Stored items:
==*==

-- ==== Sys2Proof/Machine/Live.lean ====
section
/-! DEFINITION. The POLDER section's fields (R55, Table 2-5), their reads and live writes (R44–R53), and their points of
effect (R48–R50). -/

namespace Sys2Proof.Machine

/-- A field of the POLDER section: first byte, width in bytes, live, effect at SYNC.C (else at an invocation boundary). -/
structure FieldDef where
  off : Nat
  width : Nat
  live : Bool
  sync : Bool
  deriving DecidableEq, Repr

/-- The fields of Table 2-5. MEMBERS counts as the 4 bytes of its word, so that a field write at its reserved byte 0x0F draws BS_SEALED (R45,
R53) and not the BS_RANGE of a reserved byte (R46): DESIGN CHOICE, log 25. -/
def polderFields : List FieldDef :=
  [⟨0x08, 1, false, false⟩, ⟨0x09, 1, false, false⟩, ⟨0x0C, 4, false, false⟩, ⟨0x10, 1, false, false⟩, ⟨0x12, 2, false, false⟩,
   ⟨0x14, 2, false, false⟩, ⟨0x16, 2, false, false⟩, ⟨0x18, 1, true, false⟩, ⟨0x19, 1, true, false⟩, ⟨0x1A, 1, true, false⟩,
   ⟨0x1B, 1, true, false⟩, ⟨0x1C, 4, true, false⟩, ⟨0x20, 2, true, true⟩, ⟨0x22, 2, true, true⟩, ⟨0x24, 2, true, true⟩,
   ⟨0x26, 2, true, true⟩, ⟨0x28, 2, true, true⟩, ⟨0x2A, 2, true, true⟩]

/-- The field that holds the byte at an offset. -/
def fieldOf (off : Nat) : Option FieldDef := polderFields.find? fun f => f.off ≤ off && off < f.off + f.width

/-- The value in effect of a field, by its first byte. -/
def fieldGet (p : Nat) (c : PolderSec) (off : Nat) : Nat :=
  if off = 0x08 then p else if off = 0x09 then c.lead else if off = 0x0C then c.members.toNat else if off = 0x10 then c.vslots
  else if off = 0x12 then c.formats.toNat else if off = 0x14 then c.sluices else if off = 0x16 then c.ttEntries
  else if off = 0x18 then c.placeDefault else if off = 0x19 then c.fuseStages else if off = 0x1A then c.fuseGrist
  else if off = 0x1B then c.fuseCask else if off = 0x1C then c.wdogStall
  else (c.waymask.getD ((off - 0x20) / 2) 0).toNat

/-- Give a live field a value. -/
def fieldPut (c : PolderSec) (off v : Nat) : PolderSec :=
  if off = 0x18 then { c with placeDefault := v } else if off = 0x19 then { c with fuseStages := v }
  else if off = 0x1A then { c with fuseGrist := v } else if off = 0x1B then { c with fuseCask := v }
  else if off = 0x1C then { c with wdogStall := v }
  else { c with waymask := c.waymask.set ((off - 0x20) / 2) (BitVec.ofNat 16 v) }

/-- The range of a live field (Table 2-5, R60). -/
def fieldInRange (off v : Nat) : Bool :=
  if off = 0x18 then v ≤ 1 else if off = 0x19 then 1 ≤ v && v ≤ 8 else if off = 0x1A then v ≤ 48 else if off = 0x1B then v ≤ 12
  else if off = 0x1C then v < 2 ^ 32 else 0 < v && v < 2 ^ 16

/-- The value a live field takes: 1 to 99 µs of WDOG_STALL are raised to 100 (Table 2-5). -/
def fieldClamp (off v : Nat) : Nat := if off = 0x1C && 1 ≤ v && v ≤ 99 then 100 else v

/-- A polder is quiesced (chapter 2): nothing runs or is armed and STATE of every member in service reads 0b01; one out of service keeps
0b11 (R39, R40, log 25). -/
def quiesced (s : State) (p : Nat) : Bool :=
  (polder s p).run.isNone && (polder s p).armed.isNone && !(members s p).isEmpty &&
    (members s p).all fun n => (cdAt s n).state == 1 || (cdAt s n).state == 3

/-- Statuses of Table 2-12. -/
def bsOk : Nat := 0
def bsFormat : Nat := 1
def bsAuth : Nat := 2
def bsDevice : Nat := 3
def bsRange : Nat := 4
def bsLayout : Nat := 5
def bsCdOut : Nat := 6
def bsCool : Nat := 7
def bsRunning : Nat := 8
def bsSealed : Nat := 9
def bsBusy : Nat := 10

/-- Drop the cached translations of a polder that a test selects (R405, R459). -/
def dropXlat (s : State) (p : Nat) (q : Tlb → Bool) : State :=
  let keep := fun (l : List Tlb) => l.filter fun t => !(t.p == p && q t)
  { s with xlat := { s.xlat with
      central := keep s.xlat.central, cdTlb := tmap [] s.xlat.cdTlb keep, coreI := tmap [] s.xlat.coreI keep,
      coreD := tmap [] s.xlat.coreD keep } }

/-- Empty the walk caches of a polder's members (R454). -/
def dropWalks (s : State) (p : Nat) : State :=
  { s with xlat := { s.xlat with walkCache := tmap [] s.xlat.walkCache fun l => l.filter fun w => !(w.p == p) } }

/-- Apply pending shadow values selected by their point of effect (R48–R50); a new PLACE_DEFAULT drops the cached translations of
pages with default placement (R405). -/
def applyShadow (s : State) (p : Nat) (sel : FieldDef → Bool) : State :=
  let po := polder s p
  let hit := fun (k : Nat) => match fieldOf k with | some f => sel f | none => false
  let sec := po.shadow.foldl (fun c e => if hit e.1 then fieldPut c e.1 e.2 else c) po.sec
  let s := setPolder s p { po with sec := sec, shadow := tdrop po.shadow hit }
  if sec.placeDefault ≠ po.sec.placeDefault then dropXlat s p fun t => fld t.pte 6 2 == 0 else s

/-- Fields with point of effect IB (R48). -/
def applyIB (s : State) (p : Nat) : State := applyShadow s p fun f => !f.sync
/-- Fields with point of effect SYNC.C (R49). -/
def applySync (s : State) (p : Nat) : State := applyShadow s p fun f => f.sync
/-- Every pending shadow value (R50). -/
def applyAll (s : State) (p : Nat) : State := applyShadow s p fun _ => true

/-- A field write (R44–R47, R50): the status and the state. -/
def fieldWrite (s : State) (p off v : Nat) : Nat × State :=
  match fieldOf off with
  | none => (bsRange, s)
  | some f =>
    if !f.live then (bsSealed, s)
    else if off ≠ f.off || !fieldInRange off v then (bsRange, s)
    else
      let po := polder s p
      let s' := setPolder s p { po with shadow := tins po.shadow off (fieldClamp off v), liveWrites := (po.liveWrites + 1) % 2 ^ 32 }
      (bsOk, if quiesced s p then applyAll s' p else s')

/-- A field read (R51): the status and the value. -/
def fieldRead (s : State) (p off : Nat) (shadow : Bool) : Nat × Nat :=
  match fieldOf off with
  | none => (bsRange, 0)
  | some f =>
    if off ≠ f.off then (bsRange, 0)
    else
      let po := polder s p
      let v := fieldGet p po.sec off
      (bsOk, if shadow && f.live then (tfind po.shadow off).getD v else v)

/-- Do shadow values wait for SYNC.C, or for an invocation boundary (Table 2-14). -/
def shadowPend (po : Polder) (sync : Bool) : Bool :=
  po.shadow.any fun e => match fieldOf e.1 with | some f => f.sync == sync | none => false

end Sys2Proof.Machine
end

==*==

● Exercise instructions:
Retype exactly the lines from the first line of the records above through the line containing "width : Nat", both included, and nothing else.

● Answer to the problem:
-- ==== Sys2Proof/Machine/Live.lean ====
section
/-! DEFINITION. The POLDER section's fields (R55, Table 2-5), their reads and live writes (R44–R53), and their points of
effect (R48–R50). -/

namespace Sys2Proof.Machine

/-- A field of the POLDER section: first byte, width in bytes, live, effect at SYNC.C (else at an invocation boundary). -/
structure FieldDef where
  off : Nat
  width : Nat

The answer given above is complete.